Physical examination may reveal blood at the meatus or a high-riding prostate gland upon rectal examination. Extravasation of blood along the fascial planes of the perineum is another indication of injury to the urethra. The diagnosis is made by performance of a retrograde urethrogram.
Technique Small bore (14F) urethral catheter Place 1-2cm into urethra ( fossa navicularis) Inflate the balloon with 1-2cc water. Gently inject contrast in 10ml increments Lateral decubitus films (static or fluoro)
Anteroposterior film of the pubis shows a straddle fracture involving all four pubic rami.
Retrograde urethrogram in pelvic fracture patient shows complete disruption of posterior urethra.
Type I: Urethral stretch injury Type II: Urethral disruption proximal to the genitourinary diaphragm Type III: Urethral disruption both proximal and distal to the genitourinary diaphragm
The traditional intervention for men with posterior urethral injury secondary to pelvic fracture is placement of a suprapubic catheter for bladder drainage and subsequent delayed repair The suprapubic catheter can be safely placed either percutaneously or via an open approach with a small incision. Ultimate repair can be performed 6-12 weeks after the event, after the pelvic hematoma has resolved and the patient's orthopedic injuries have stabilized.
An attempt at primary realignment of the distraction with a urethral catheter is reasonable in stable patients either acutely or within several days of injury (ie, 5-7 d post injury). When the urethral catheter is removed after 4 to 6 weeks, it is imperative to retain a suprapubic catheter because most patients will, despite realignment, develop posterior urethral stenosis. If the patient voids satisfactorily through the urethra, the suprapubic catheter can be removed 7 to 14 days later.

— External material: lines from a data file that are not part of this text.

/-! Decoding: one word per constructor, written bit by bit from 30_encoding.md R83 (95_test_vectors.md 2.1, 2.2). -/

theorem test_decode_and : decodeWord 0b0000001010011000#16 = .ok (.and 3 1 2) := by decide
theorem test_decode_or : decodeWord 0b0000001010011001#16 = .ok (.or 3 1 2) := by decide
theorem test_decode_xor : decodeWord 0b0000001010011010#16 = .ok (.xor 3 1 2) := by decide
theorem test_decode_not : decodeWord 0b0000001000011011#16 = .ok (.not 3 1) := by decide
theorem test_decode_not_any_b : decodeWord 0b0000001111011011#16 = .ok (.not 3 1) := by decide
theorem test_decode_add : decodeWord 0b0000001010011100#16 = .ok (.add 3 1 2) := by decide
theorem test_decode_sub : decodeWord 0b0000001010011101#16 = .ok (.sub 3 1 2) := by decide
theorem test_decode_sha : decodeWord 0b0000001010011110#16 = .ok (.sha 3 1 2) := by decide
theorem test_decode_shl : decodeWord 0b0000001010011111#16 = .ok (.shl 3 1 2) := by decide
theorem test_decode_cmplt : decodeWord 0b0001001010011000#16 = .ok (.cmplt 3 1 2) := by decide
theorem test_decode_cmple : decodeWord 0b0001001010011001#16 = .ok (.cmple 3 1 2) := by decide
theorem test_decode_cmpeq : decodeWord 0b0001001010011011#16 = .ok (.cmpeq 3 1 2) := by decide
theorem test_decode_cmpltu : decodeWord 0b0001001010011100#16 = .ok (.cmpltu 3 1 2) := by decide
theorem test_decode_cmpleu : decodeWord 0b0001001010011101#16 = .ok (.cmpleu 3 1 2) := by decide
theorem test_decode_addi : decodeWord 0b0010001011111111#16 = .ok (.addi 3 1 0b111111#6) := by decide
theorem test_decode_ld : decodeWord 0b0011001011111110#16 = .ok (.ld 3 1 0b111110#6) := by decide
theorem test_decode_st : decodeWord 0b0100001010000100#16 = .ok (.st 1 2 0b000100#6) := by decide
theorem test_decode_ldb : decodeWord 0b0101001011000101#16 = .ok (.ldb 3 1 0b000101#6) := by decide
theorem test_decode_stb : decodeWord 0b0110001010100000#16 = .ok (.stb 1 2 0b100000#6) := by decide
theorem test_decode_jalr : decodeWord 0b0111110111000000#16 = .ok (.jalr 7 6) := by decide
theorem test_decode_jalr_any_low : decodeWord 0b0111110111111111#16 = .ok (.jalr 7 6) := by decide
theorem test_decode_bz : decodeWord 0b1000001011111101#16 = .ok (.bz 1 0b11111101#8) := by decide
theorem test_decode_bnz : decodeWord 0b1000001111111101#16 = .ok (.bnz 1 0b11111101#8) := by decide
theorem test_decode_movi : decodeWord 0b1001011011111111#16 = .ok (.movi 3 0b11111111#8) := by decide
theorem test_decode_movhi : decodeWord 0b1001011110010010#16 = .ok (.movhi 3 0b10010010#8) := by decide
theorem test_decode_inp : decodeWord 0b1010011011111111#16 = .ok (.inp 3 0b11111111#8) := by decide
theorem test_decode_out : decodeWord 0b1010011111111111#16 = .ok (.out 0b11111111#8 3) := by decide
theorem test_decode_function2 : decodeWord 0x1002#16 = .rejected (.unassignedFunction 0x1002#16) := by decide
theorem test_decode_function7 : decodeWord 0x1FFF#16 = .rejected (.unassignedFunction 0x1FFF#16) := by decide
theorem test_decode_opcodeB : decodeWord 0xB000#16 = .rejected (.unassignedOpcodeB 0xB000#16) := by decide
theorem test_decode_extension : decodeWord 0xC000#16 = .rejected (.futureExtension 0xC000#16) := by decide

/-- Little endian (P1: the bytes 05 92 are `MOVI R1, 5`), and the bytes after the instruction are left over. -/
theorem test_decode_bytes : decode [0x05#8, 0x92#8, 0x00#8] = .ok (.movi 1 0x05#8, [0x00#8]) := by decide
theorem test_decode_one_byte : decode [0x05#8] = .rejected .tooShort := by decide
theorem test_decode_table_word : decodeTableWord 16 0x2FDF = some (.addi 7 7 0b011111#6) := by decide
theorem test_encode_extremes : [encode (.addi 0 0 0b100000#6), encode (.stb 0 7 0b111111#6), encode (.cmpeq 7 0 0),
    encode (.jalr 7 7), encode (.out 0x00#8 0)] = [0x2020#16, 0x61FF#16, 0x103B#16, 0x7FC0#16, 0xA100#16] := by decide

/-! The checks of WellFormed: one ill-formed term for each, refused. -/

theorem test_wf_register : AsmLine.wf ⟨.op .add, [.reg 8, .reg 1, .reg 2]⟩ = false := by decide
theorem test_wf_n6_high : AsmLine.wf ⟨.op .addi, [.reg 3, .reg 1, .lit 64]⟩ = false := by decide
theorem test_wf_n6_low : AsmLine.wf ⟨.op .ld, [.reg 3, .disp (-33) 1]⟩ = false := by decide
theorem test_wf_n8_high : AsmLine.wf ⟨.op .movi, [.reg 3, .lit 256]⟩ = false := by decide
theorem test_wf_n8_low : AsmLine.wf ⟨.op .bz, [.reg 3, .lit (-129)]⟩ = false := by decide
theorem test_wf_order : AsmLine.wf ⟨.op .out, [.reg 3, .lit 5]⟩ = false := by decide
theorem test_wf_count : AsmLine.wf ⟨.op .not, [.reg 3, .reg 1, .reg 2]⟩ = false := by decide
theorem test_wf_launch : Launch.wf { Config.defaultLaunch with resetPc := 0x0001#16 } = false := by decide
theorem test_wf_ends : endsWf [0x000A#16, 0x000B#16] = false := by decide

/-- R89: `MOVI R1, -1` and `MOVI R1, 0xFF` both give the field 0xFF. -/
theorem test_assemble_literals : assemble ⟨.op .movi, [.reg 1, .lit (-1)]⟩ = some (.movi 1 0xFF#8) ∧
    assemble ⟨.op .movi, [.reg 1, .lit 0xFF]⟩ = some (.movi 1 0xFF#8) := by decide

/-- R88, R91: a store names its memory operand first; CMPL is CMPLE. -/
theorem test_assemble_forms : assemble ⟨.op .st, [.disp 4 1, .reg 2]⟩ = some (.st 1 2 0b000100#6) ∧
    assemble ⟨.cmpl, [.reg 3, .reg 1, .reg 2]⟩ = some (.cmple 3 1 2) ∧
    assemble ⟨.cmplu, [.reg 3, .reg 1, .reg 2]⟩ = some (.cmpleu 3 1 2) := by decide

/-- R89: how a literal is written. -/
theorem test_read_literal : readLiteral ['-', '3', '2'] = some (-32) ∧ readLiteral ['0', 'x', 'F', 'f'] = some 255 ∧
    readLiteral ['0', 'x'] = none ∧ readLiteral ['4', 'G'] = none := by decide

/-- Lines of 95_test_vectors.md 2.1, read as text. -/
theorem test_assemble_text : assembleText "ADDI R3, R1, -1".toList = some (.addi 3 1 0b111111#6) ∧
    assembleText "ST 4(R1), R2".toList = some (.st 1 2 0b000100#6) ∧
    assembleText "LD R3, -2(R1)".toList = some (.ld 3 1 0b111110#6) ∧
    assembleText "MOVHI R3, 0x92".toList = some (.movhi 3 0x92#8) ∧
    assembleText "OUT 255, R3".toList = some (.out 0xFF#8 3) ∧
    assembleText "ADD R3, R1, R8".toList = none := by decide

/-! One small step per instruction. -/

/-- The next state of a result, if it is one. -/
def after : Result → Option State
  | .next s => some s
  | _ => none

/-- The reset state with values in R1 and R2. -/
def with12 (x y : Word) : State := (State.reset.setReg 1 x).setReg 2 y

/-- What an instruction leaves in R3 when R1 and R2 hold `x` and `y`. -/
def result3 (i : Instr) (x y : Word) : Option Word := (after (exec i (with12 x y))).map (·.reg 3)

/-- The pc an instruction leaves, from the pc `p` with `x` in R1. -/
def pcAfter (i : Instr) (p x : Word) : Option Word := (after (exec i ((State.reset.setReg 1 x).setPc p))).map (·.pc)

-- 95_test_vectors.md 2.3
theorem test_and : result3 (.and 3 1 2) 0xF0F0#16 0x3C3C#16 = some 0x3030#16 := by decide
theorem test_or : result3 (.or 3 1 2) 0xF0F0#16 0x3C3C#16 = some 0xFCFC#16 := by decide
theorem test_xor : result3 (.xor 3 1 2) 0xF0F0#16 0x3C3C#16 = some 0xCCCC#16 := by decide
theorem test_not : result3 (.not 3 1) 0x1234#16 0x00FF#16 = some 0xEDCB#16 := by decide
theorem test_add_wraps : result3 (.add 3 1 2) 0xFFFF#16 0x0001#16 = some 0x0000#16 := by decide
theorem test_add_same_register : (after (exec (.add 1 1 1) (with12 0x1234#16 0))).map (·.reg 1) = some 0x2468#16 := by decide
theorem test_sub : result3 (.sub 3 1 2) 0x1234#16 0x00FF#16 = some 0x1135#16 := by decide
theorem test_sub_wraps : result3 (.sub 3 1 2) 0x0000#16 0x0001#16 = some 0xFFFF#16 := by decide
-- 95_test_vectors.md 2.4
theorem test_sha_floor : result3 (.sha 3 1 2) 0xFFFB#16 0x001E#16 = some 0xFFFE#16 := by decide
theorem test_sha_all_sign : result3 (.sha 3 1 2) 0x8000#16 0x0010#16 = some 0xFFFF#16 := by decide
theorem test_shl_zero_fill : result3 (.shl 3 1 2) 0x8000#16 0x001F#16 = some 0x4000#16 := by decide
theorem test_shl_ignores_bit5 : result3 (.shl 3 1 2) 0x1234#16 0x0024#16 = some 0x2340#16 := by decide
-- 95_test_vectors.md 2.5
theorem test_addi_down : result3 (.addi 3 1 0b100000#6) 0x0010#16 0 = some 0xFFF0#16 := by decide
theorem test_addi_up : result3 (.addi 3 1 0b011111#6) 0x7FFF#16 0 = some 0x801E#16 := by decide
-- 95_test_vectors.md 2.6
theorem test_cmplt : result3 (.cmplt 3 1 2) 0x8000#16 0x7FFF#16 = some 0x0001#16 := by decide
theorem test_cmple_equal : result3 (.cmple 3 1 2) 0x8000#16 0x8000#16 = some 0x0001#16 := by decide
theorem test_cmpeq : result3 (.cmpeq 3 1 2) 0x0001#16 0x0002#16 = some 0x0000#16 := by decide
theorem test_cmpltu : result3 (.cmpltu 3 1 2) 0x8000#16 0x7FFF#16 = some 0x0000#16 := by decide
theorem test_cmpleu_equal : result3 (.cmpleu 3 1 2) 0x0005#16 0x0005#16 = some 0x0001#16 := by decide
-- 95_test_vectors.md 2.7
theorem test_movi_negative : result3 (.movi 3 0x80#8) 0 0 = some 0xFF80#16 := by decide
theorem test_movhi_keeps_low : (after (exec (.movhi 1 0x92#8) (with12 0x0034#16 0))).map (·.reg 1) = some 0x9234#16 := by
  decide

/-- The memory before the rows of 95_test_vectors.md 2.8, with `x` and `y` in R1 and R2. -/
def vectorMemory (x y : Word) : State :=
  { with12 x y with mem := loadImage [(0x0040#16, 0x34#8), (0x0041#16, 0x92#8), (0x0042#16, 0x7F#8), (0x0043#16, 0x80#8),
      (0xFFFE#16, 0xCD#8), (0xFFFF#16, 0xAB#8), (0x0000#16, 0x11#8), (0x0001#16, 0x22#8)] }

-- 95_test_vectors.md 2.8
theorem test_ld_odd : (after (exec (.ld 2 1 0b000001#6) (vectorMemory 0x0040#16 0))).map (·.reg 2) = some 0x9234#16 := by decide
theorem test_ld_wraps : (after (exec (.ld 2 1 0b000001#6) (vectorMemory 0xFFFF#16 0))).map (·.reg 2) = some 0x2211#16 := by
  decide
theorem test_ldb_signed : (after (exec (.ldb 2 1 0b000001#6) (vectorMemory 0x0040#16 0))).map (·.reg 2) = some 0xFF92#16 := by
  decide
theorem test_ldb_positive : (after (exec (.ldb 2 1 0b000010#6) (vectorMemory 0x0040#16 0))).map (·.reg 2) = some 0x007F#16 := by
  decide
theorem test_st_odd : (after (exec (.st 1 2 0b000001#6) (vectorMemory 0x0050#16 0xBEEF#16))).map
    (fun t => (t.byte 0x0050#16, t.byte 0x0051#16, t.byte 0x0052#16)) = some (0xEF#8, 0xBE#8, 0x00#8) := by decide
theorem test_st_top : (after (exec (.st 1 2 0b111111#6) (vectorMemory 0x0000#16 0xBEEF#16))).map
    (fun t => (t.byte 0xFFFE#16, t.byte 0xFFFF#16, t.byte 0x0000#16)) = some (0xEF#8, 0xBE#8, 0x11#8) := by decide
theorem test_stb : (after (exec (.stb 1 2 0b000001#6) (vectorMemory 0x0040#16 0xBEEF#16))).map
    (fun t => (t.byte 0x0040#16, t.byte 0x0041#16)) = some (0x34#8, 0xEF#8) := by decide
theorem test_stb_down : (after (exec (.stb 1 2 0b100000#6) (vectorMemory 0x0040#16 0xBEEF#16))).map
    (fun t => t.byte 0x0020#16) = some 0xEF#8 := by decide

/-- Writing the byte an unlisted address reads as takes the entry out: equal memories are equal data. -/
theorem test_memory_canonical : Memory.write [(0x40, 0x34#8), (0x41, 0x92#8)] 0x40 0x00#8 = [(0x41, 0x92#8)] := by decide

-- 95_test_vectors.md 2.9: IN with the answer 0x0007 of port 3; OUT to port 5, then again
theorem test_inp_receives : let t := State.reset.receive 1 3 0x0007#16
    t.reg 1 = 0x0007#16 ∧ t.pc = 0x0002#16 ∧ t.trace = [.input 3 0x0007#16] := by decide
theorem test_inp_asks_port : after (exec (.inp 1 0x03#8) State.reset) =
    some (State.reset.receive 1 3 (Config.inputOracle 3 [])) := rfl
theorem test_out : (after (exec (.out 0x05#8 2) (with12 0 0x000E#16))).map (fun t => (t.out 5, t.trace)) =
    some (0x000E#16, [.output 5 0x000E#16]) := by decide
theorem test_out_both_events : (after (exec (.out 0x05#8 1) ((with12 0x0001#16 0).setOut 5 0x000E#16))).map
    (fun t => (t.out 5, t.trace)) = some (0x0001#16, [.output 5 0x000E#16, .output 5 0x0001#16]) := by decide

-- 95_test_vectors.md 2.10
theorem test_bz_taken : pcAfter (.bz 1 0xFD#8) 0x0008#16 0x0000#16 = some 0x0004#16 := by decide
theorem test_bz_not_taken : pcAfter (.bz 1 0xFD#8) 0x0008#16 0x0001#16 = some 0x000A#16 := by decide
theorem test_bnz_taken : pcAfter (.bnz 1 0x80#8) 0x0100#16 0x8000#16 = some 0x0002#16 := by decide
theorem test_bnz_wraps : pcAfter (.bnz 1 0x01#8) 0xFFFE#16 0x0001#16 = some 0x0002#16 := by decide
theorem test_jalr_odd : (after (exec (.jalr 7 6) ((State.reset.setReg 6 0x0011#16).setPc 0x0004#16))).map
    (fun t => (t.pc, t.reg 7)) = some (0x0010#16, 0x0006#16) := by decide
theorem test_jalr_same : (after (exec (.jalr 6 6) ((State.reset.setReg 6 0x0201#16).setPc 0x0100#16))).map
    (fun t => (t.pc, t.reg 6)) = some (0x0200#16, 0x0102#16) := by decide

/-! Steps. -/

/-- The reset state at the pc `p` with the word `w` there. -/
def atWord (p w : Word) : State := (State.reset.setPc p).setWord p w

/-- The fault of a result, if it is one. -/
def faultOf : Result → Option Fault
  | .fault r => some r
  | _ => none

/-- The final state of a run, if it is over. -/
def finalOf : RunResult → Option State
  | .over s => some s
  | _ => none

theorem next_of_after {r : Result} (h : (after r).isSome = true) : ∃ t, r = .next t := by
  cases r with
  | next t => exact ⟨t, rfl⟩
  | fault f => cases h
  | refused f => cases h

-- 95_test_vectors.md 2.11
theorem test_step_reserved : faultOf (step (atWord 0x0020#16 0x1002#16)) = some (.reservedInstruction 0x1002#16) := by decide
theorem test_step_movi : (after (step (atWord 0x0000#16 0x9205#16))).map (fun t => (t.reg 1, t.pc)) =
    some (0x0005#16, 0x0002#16) := by decide
theorem test_step_placed : (after (step (State.reset.withFetchWord 16 0x96FF))).map (·.reg 3) = some 0xFFFF#16 := by decide
/-- R197: the run is over before the instruction at END is fetched. -/
theorem test_run_over : (finalOf (runUntil [0x0002#16] 5 (atWord 0x0000#16 0x9205#16))).map (fun t => (t.pc, t.reg 1)) =
    some (0x0002#16, 0x0005#16) := by decide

Incomplete urethral tears are best treated by stenting with a urethral catheter. There is no evidence that a gentle attempt to place a urethral catheter can convert an incomplete into a complete transection
Penetrating anterior urethral injuries should be explored. The area of injury should be examined, and devitalized tissue should be debrided carefully to minimize tissue loss. Defects of up to 2 cm in the bulbar urethra and up to 1.5 cm in the penile urethra can be repaired primarily via a direct anastomosis over a catheter with fine absorbable suture. Longer defects should never be repaired emergently;Urinary diversion with a suprapubic catheter is performed till time of delayed reconstruction.
In cases of female urethral disruption related to pelvic fracture, most authorities suggest immediate primary repair, or at least urethral realignment over a catheter, to avoid subsequent urethrovaginal fistulas or urethral obliteration.
Concomitant vaginal lacerations must also be closed acutely to prevent vaginal stenosis. Delayed reconstruction is problematic because the female urethra is too short (about 4 cm) to be amenable to anastomotic repair when it becomes embedded in scar.